[LSF/MM TOPIC] Improving OOM debugging

Kent Overstreet <kent.overstreet@xxxxxxxxx> · Mon, 21 Mar 2022 20:51:01 -0400

Frustration when debugging OOMs, memory usage, and memory reclaim behaviour is a
topic I think a lot of us can relate to.

I think it might be worth having a talk to collectively air our frustrations and
collect ideas for improvements.

To start with: on memory allocation failure or OOM, we currently don't have a
lot to go on. We get information about the allocation that failed, and only very
coarse grained information about how memory is being tied up - page granural
informatian aka show_mem() is nigh useless in most situations, and slab granural
information is only slightly better.

I have a couple ideas I want to float:
 - An old idea I've had and mentioned to some people before is to steal dynamic
   debug's trick of statically allocating tracking structs in a special elf
   section, and use it to wrap kmalloc(), alloc_pages() etc. calls for memory
   allocation tracking _per call site_, and then available in debugs broken out
   by file and line number.

   This would be cheap enough that it could be always on in production, unlike
   doing the same sort of thing with tracepoints. The cost would be another
   pointer of overhead for each allocation - for page allocations we've got
   CONFIG_PAGE_OWNER that does something like this (in a much more expensive
   fashion), and the pointer it uses could be repurposed. For slub/slab I think
   something analogous exists, but last I looked it'd probably need help from
   those developers (in both cases, really; mm code is hairy).
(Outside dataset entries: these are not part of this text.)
section
/-! PROOFS. O55: no step changes the parameters of the block or the number of its slots (R5, R27). Only `TWID` and the
platform's reset write the list of slots: `TWID` replaces a slot below `NPLANS`, reset lays out `NPLANS` new ones. -/

namespace Sys2Proof.Machine

/-- From `s` to `t` the parameters stay, and if `s` holds `NPLANS` slots, so does `t`. -/
def KeepsShape (s t : State) : Prop :=
  t.params = s.params ∧ (s.plans.length = s.params.nplans → t.plans.length = t.params.nplans)

theorem KeepsShape.of_params_plans_eq {s t : State} (hparams : t.params = s.params) (hplans : t.plans = s.plans) :
    KeepsShape s t :=
  ⟨hparams, fun h => by rw [hplans, hparams, h]⟩

/-- Replacing a slot that the list holds leaves the length of the list. -/
theorem slotSet_length_of_lt {l : List PlanSlot} {i : Nat} (h : i < l.length) (v : PlanSlot) :
    (slotSet l i v).length = l.length := by
  rw [slotSet_length]; omega

theorem storePlan_keepsShape {s : State} {slot : Nat} (hslot : slot < s.params.nplans) (n : Int) (d : PlanData) :
    KeepsShape s (storePlan s slot n d) :=
  ⟨rfl, fun h => (slotSet_length_of_lt (h ▸ hslot) _).trans h⟩

theorem CommandWrites.keepsShape {i : Instr} {s t : State} (h : CommandWrites i s t) : KeepsShape s t := by
  cases i with
  | modmul | modpow | proot => obtain ⟨v, rfl⟩ := h; exact .of_params_plans_eq rfl rfl
  | twid slot => obtain ⟨hslot, d, -, rfl⟩ := h; exact storePlan_keepsShape hslot _ d
  | bitrev dst => obtain ⟨-, ws, -, rfl⟩ := h; exact .of_params_plans_eq rfl rfl
  | nttf slot src dst | ntti slot src dst => obtain ⟨-, ws, -, rfl⟩ := h; exact .of_params_plans_eq rfl rfl
  | crt cnt src => obtain ⟨coeffs, rfl⟩ := h; exact .of_params_plans_eq rfl rfl

theorem exec_keepsShape {i : Instr} {s t : State} (h : exec i s = .next t) : KeepsShape s t := by
  obtain ⟨r, hexec, hwrites⟩ := exec_writes i s
  obtain rfl : finish s r = t := Host.Outcome.next.inj (hexec.symm.trans h)
  cases r with
  | error e => exact .of_params_plans_eq rfl rfl
  | ok u => exact (hwrites u rfl).keepsShape

theorem hostWrite_keepsShape (s : State) (l : Loc) (w : Word) : KeepsShape s (hostWrite s l w) := by
  obtain ⟨-, h⟩ | ⟨-, h⟩ | ⟨-, h⟩ | ⟨a, -, -, -, h⟩ | h := hostWrite_cases s l w <;> rw [h] <;>
    exact .of_params_plans_eq rfl rfl

/-- Reset lays out `NPLANS` slots, however many there were (R190). -/
theorem platformReset_keepsShape (s : State) : KeepsShape s (platformReset s) :=
  ⟨rfl, fun _ => List.length_replicate⟩

/-- Taking a step from the host's queue is no change of shape. -/
theorem keepsShape_setHostIn_iff {s t : State} {rest : List HostStep} :
    KeepsShape (s.setHostIn rest) t ↔ KeepsShape s t := Iff.rfl

theorem step_keepsShape {s t : State} (h : step s = .next t) : KeepsShape s t := by
  obtain ⟨-, hs⟩ | ⟨w, rest, i, -, -, hs⟩ | ⟨w, rest, e, -, -, hs⟩ | ⟨l, w, rest, -, -, hs⟩ | ⟨l, rest, -, hs⟩ |
    ⟨rest, -, hs⟩ := step_cases s <;> rw [hs] at h
  · cases h; exact .of_params_plans_eq rfl rfl
  · exact keepsShape_setHostIn_iff.1 (exec_keepsShape h)
  · cases h; exact .of_params_plans_eq rfl rfl
  · cases h; exact keepsShape_setHostIn_iff.1 (hostWrite_keepsShape _ l w)
  · cases h; exact .of_params_plans_eq rfl rfl
  · cases h; exact keepsShape_setHostIn_iff.1 (platformReset_keepsShape _)

/-- Settles O55: every kind of step keeps the shape of the block (`step_keepsShape`). -/
theorem stepKeepsParametersAndSlotCount : Obligations.StepKeepsParametersAndSlotCount := by
  intro s t hlength hstep
  obtain ⟨hparams, hslots⟩ := step_keepsShape hstep
  exact ⟨hparams, hslots hlength⟩

end Sys2Proof.Machine
end

section
/-! PROOFS. O15, O17, O18, O19: what every command leaves alone (10_state.md R21, R25, R27, R30, R31). A command
ends with an error, and then wrote `STATUS` only, or with the writes of its one kind. -/

namespace Sys2Proof.Machine

/-- Everything a command can answer. -/
theorem exec_cases {i : Instr} {s t : State} (h : exec i s = .next t) :
    (∃ e, t = raise e s) ∨ ∃ u, CommandWrites i s u ∧ t = u.setStatus (statusWord 0) := by
  obtain ⟨r, hexec, hwrites⟩ := exec_writes i s
  obtain rfl : finish s r = t := Host.Outcome.next.inj (hexec.symm.trans h)
  cases r with
  | error e => exact .inl ⟨e, rfl⟩
  | ok u => exact .inr ⟨u, hwrites u rfl, rfl⟩

@[simp] theorem errField_statusWord_zero : errField (statusWord 0) = 0 := (statusWord_fields (by omega)).2

/-! ### The operands -/

/-- The fields that the writes of a command leave alone. -/
theorem CommandWrites.frame {i : Instr} {s t : State} (h : CommandWrites i s t) :
    t = { s with res := t.res, plans := t.plans, mem := t.mem } := by
  cases i with
  | modmul | modpow | proot => obtain ⟨v, rfl⟩ := h; rfl
  | twid slot => obtain ⟨-, d, -, rfl⟩ := h; rfl
  | bitrev dst => obtain ⟨-, ws, -, rfl⟩ := h; rfl
  | nttf slot src dst | ntti slot src dst => obtain ⟨-, ws, -, rfl⟩ := h; rfl
  | crt cnt src => obtain ⟨coeffs, rfl⟩ := h; rfl

/-- The fields that a command leaves alone. -/
theorem exec_frame {i : Instr} {s t : State} (h : exec i s = .next t) :
    t = { s with res := t.res, status := t.status, plans := t.plans, mem := t.mem } := by
  obtain ⟨e, rfl⟩ | ⟨u, hu, rfl⟩ := exec_cases h
  · rfl
  · rw [hu.frame]; rfl

/-- Settles O15: `RES`, `STATUS`, the slots and the words are all that a command can change (`exec_frame`). -/
theorem commandsLeaveOperandsAlone : Obligations.CommandsLeaveOperandsAlone := by
  intro i s t h
  rw [exec_frame h]
  exact ⟨rfl, rfl, rfl, rfl, rfl, rfl, rfl⟩

/-! ### The slots -/

theorem CommandWrites.of_plan_ne {i : Instr} {s t : State} {k : Nat} (h : CommandWrites i s t)
    (hne : t.plan k ≠ s.plan k) : i = .twid k ∧ (t.plan k).valid = true := by
  cases i with
  | modmul | modpow | proot => obtain ⟨v, rfl⟩ := h; exact absurd rfl hne
  | twid slot =>
    obtain ⟨-, d, -, rfl⟩ := h
    rw [storePlan_plan] at hne ⊢
    split_ifs at hne ⊢ with hk
    · exact ⟨by rw [hk], rfl⟩
    · exact absurd rfl hne
  | bitrev dst => obtain ⟨-, ws, -, rfl⟩ := h; exact absurd rfl hne
  | nttf slot src dst | ntti slot src dst => obtain ⟨-, ws, -, rfl⟩ := h; exact absurd rfl hne
  | crt cnt src => obtain ⟨coeffs, rfl⟩ := h; exact absurd rfl hne

/-- A plain host write reaches a scalar operand or a word of `SEQ` (R53, R55). -/
theorem hostWrite_frame (s : State) (l : Loc) (w : Word) :
    (hostWrite s l w).plans = s.plans ∧ (hostWrite s l w).params = s.params ∧ (hostWrite s l w).status = s.status ∧
      (hostWrite s l w).res = s.res ∧ ∀ a, a.space ≠ .seq → (hostWrite s l w).word a = s.word a := by
  obtain ⟨-, h⟩ | ⟨-, h⟩ | ⟨-, h⟩ | ⟨b, -, hb, -, h⟩ | h := hostWrite_cases s l w <;> rw [h]
  case inr.inr.inr.inl =>
    refine ⟨rfl, rfl, rfl, rfl, fun a ha => ?_⟩
    rw [State.setMem_word, Memory.get?_put_other _ (fun hab => ha ((congrArg Addr.space hab).trans hb))]
    rfl
  all_goals exact ⟨rfl, rfl, rfl, rfl, fun _ _ => rfl⟩

theorem step_of_hostWrite {s : State} {rest : List HostStep} {l : Loc} {w : Word}
    (hq : s.hostIn = .write l w :: rest) (hl : l ≠ .reg 0) : step s = .next (hostWrite (s.setHostIn rest) l w) := by
  simp [step, nextHostStep, hq, hostStep, hl]

/-- Settles O17: of the writes of commands only `TWID`'s reach a slot, and a plain host write reaches none. -/
theorem slotsWrittenOnlyByTwid : Obligations.SlotsWrittenOnlyByTwid := by
  refine ⟨fun i s t k h hne => ?_, fun s t l w rest hq hl h => ?_⟩
  · obtain ⟨e, rfl⟩ | ⟨u, hu, rfl⟩ := exec_cases h
    · exact absurd rfl hne
    · obtain ⟨hi, hvalid⟩ := hu.of_plan_ne hne
      exact ⟨hi, errField_statusWord_zero, hvalid⟩
  · obtain rfl := Host.Outcome.next.inj ((step_of_hostWrite hq hl).symm.trans h)
    obtain ⟨hplans, -, -, -, hword⟩ := hostWrite_frame (s.setHostIn rest) l w
    exact ⟨hplans, hword⟩

/-! ### The words -/

theorem storeSeq_word_ne {s : State} {b : Nat} {ws : List Word} {a : Addr}
    (h : (storeSeq s b ws).word a ≠ s.word a) : a.space = .seq ∧ a.hi = b ∧ a.lo < ws.length := by
  rw [storeSeq_word] at h
  split_ifs at h with ha
  · exact ha
  · exact absurd rfl h

theorem storePlan_word_ne {s : State} {slot : Nat} {n : Int} {d : PlanData} {a : Addr}
    (h : (storePlan s slot n d).word a ≠ s.word a) :
    (a.space = .tw ∨ a.space = .itw) ∧ a.hi = slot ∧ a.lo < max d.t.length d.it.length := by
  rw [storePlan_word] at h
  split_ifs at h with htw hitw
  · exact ⟨.inl htw.1, htw.2.1, lt_max_of_lt_left htw.2.2⟩
  · exact ⟨.inr hitw.1, hitw.2.1, lt_max_of_lt_right hitw.2.2⟩
  · exact absurd rfl h

theorem storeCrt_word_ne {s : State} {cnt src : Nat} {coeffs : List (Int × Int)} {a : Addr}
    (h : (storeCrt s cnt src coeffs).word a ≠ s.word a) :
    a.space = .cbuf ∧ a.hi < s.planN 0 ∧ a.lo < s.params.nplans := by
  rw [storeCrt_word] at h
  split_ifs at h with ha
  · exact ha
  · exact absurd rfl h

/-- Everything a successful computation of a plan has done (R126). -/
theorem planFor_ok {c : Params} {n p : Int} {d : PlanData} (h : planFor c n p = .ok d) :
    ∃ g winv ninv, primitiveRoot c.primeLimit p.toNat = .ok g ∧
      modInv (powMod g ((p - 1) / n).toNat p) p = .ok winv ∧ modInv n p = .ok ninv ∧
      d = { p := p, ninv := ninv, t := powersFrom (powMod g ((p - 1) / n).toNat p) p n.toNat 1,
            it := powersFrom winv p n.toNat 1 } := by
  unfold planFor at h
  split at h
  · cases h
  · rename_i g hg
    dsimp only at h
    split at h
    · cases h
    · rename_i winv hwinv
      split at h
      · cases h
      · rename_i ninv hninv
        cases h
        exact ⟨g, winv, ninv, hg, hwinv, hninv, rfl⟩

/-- Everything a successful `TWID` has checked and computed (R126). -/
theorem planInit_ok {c : Params} {n psel : Int} {d : PlanData} (h : planInit c n psel = .ok d) :
    lengthOk c n = true ∧ psel ≤ modMax ∧ ∃ p, chooseModulus c n psel = .ok p ∧ planFor c n p = .ok d := by
  unfold planInit at h
  split_ifs at h with hlength hpsel
  split at h
  · cases h
  · rename_i p hp
    exact ⟨hlength, by omega, p, hp, h⟩

theorem planInit_lengths {c : Params} {n psel : Int} {d : PlanData} (h : planInit c n psel = .ok d) :
    d.t.length = n.toNat ∧ d.it.length = n.toNat := by
  obtain ⟨-, -, p, -, hp⟩ := planInit_ok h
  obtain ⟨g, winv, ninv, -, -, -, rfl⟩ := planFor_ok hp
  simp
 - In bcachefs, I've been evolving a 'printbuf' thingy - heap allocated strings
   that you can pass around and append to. They make it really convenient to
   write pretty-printers for lots of things and pass them around, which in turn
   has made my life considerably easier in the debugging realm.

   I think that could be useful here: On a typical system shrinkers own a
   signifcant fraction of non-pagecache kernel memory, and shrinkers have
   internal state that's particular to each shrinker that's relevant to how much
   memory is currently freeable (dirtyness, locking issues).

   Imagine if shrinkers all had .to_text() methods, and then on memory
   allocation failure we could call those and print them for top-10 shrinkers by
   memory owned - in addition to sticking it in sysfs or debugfs.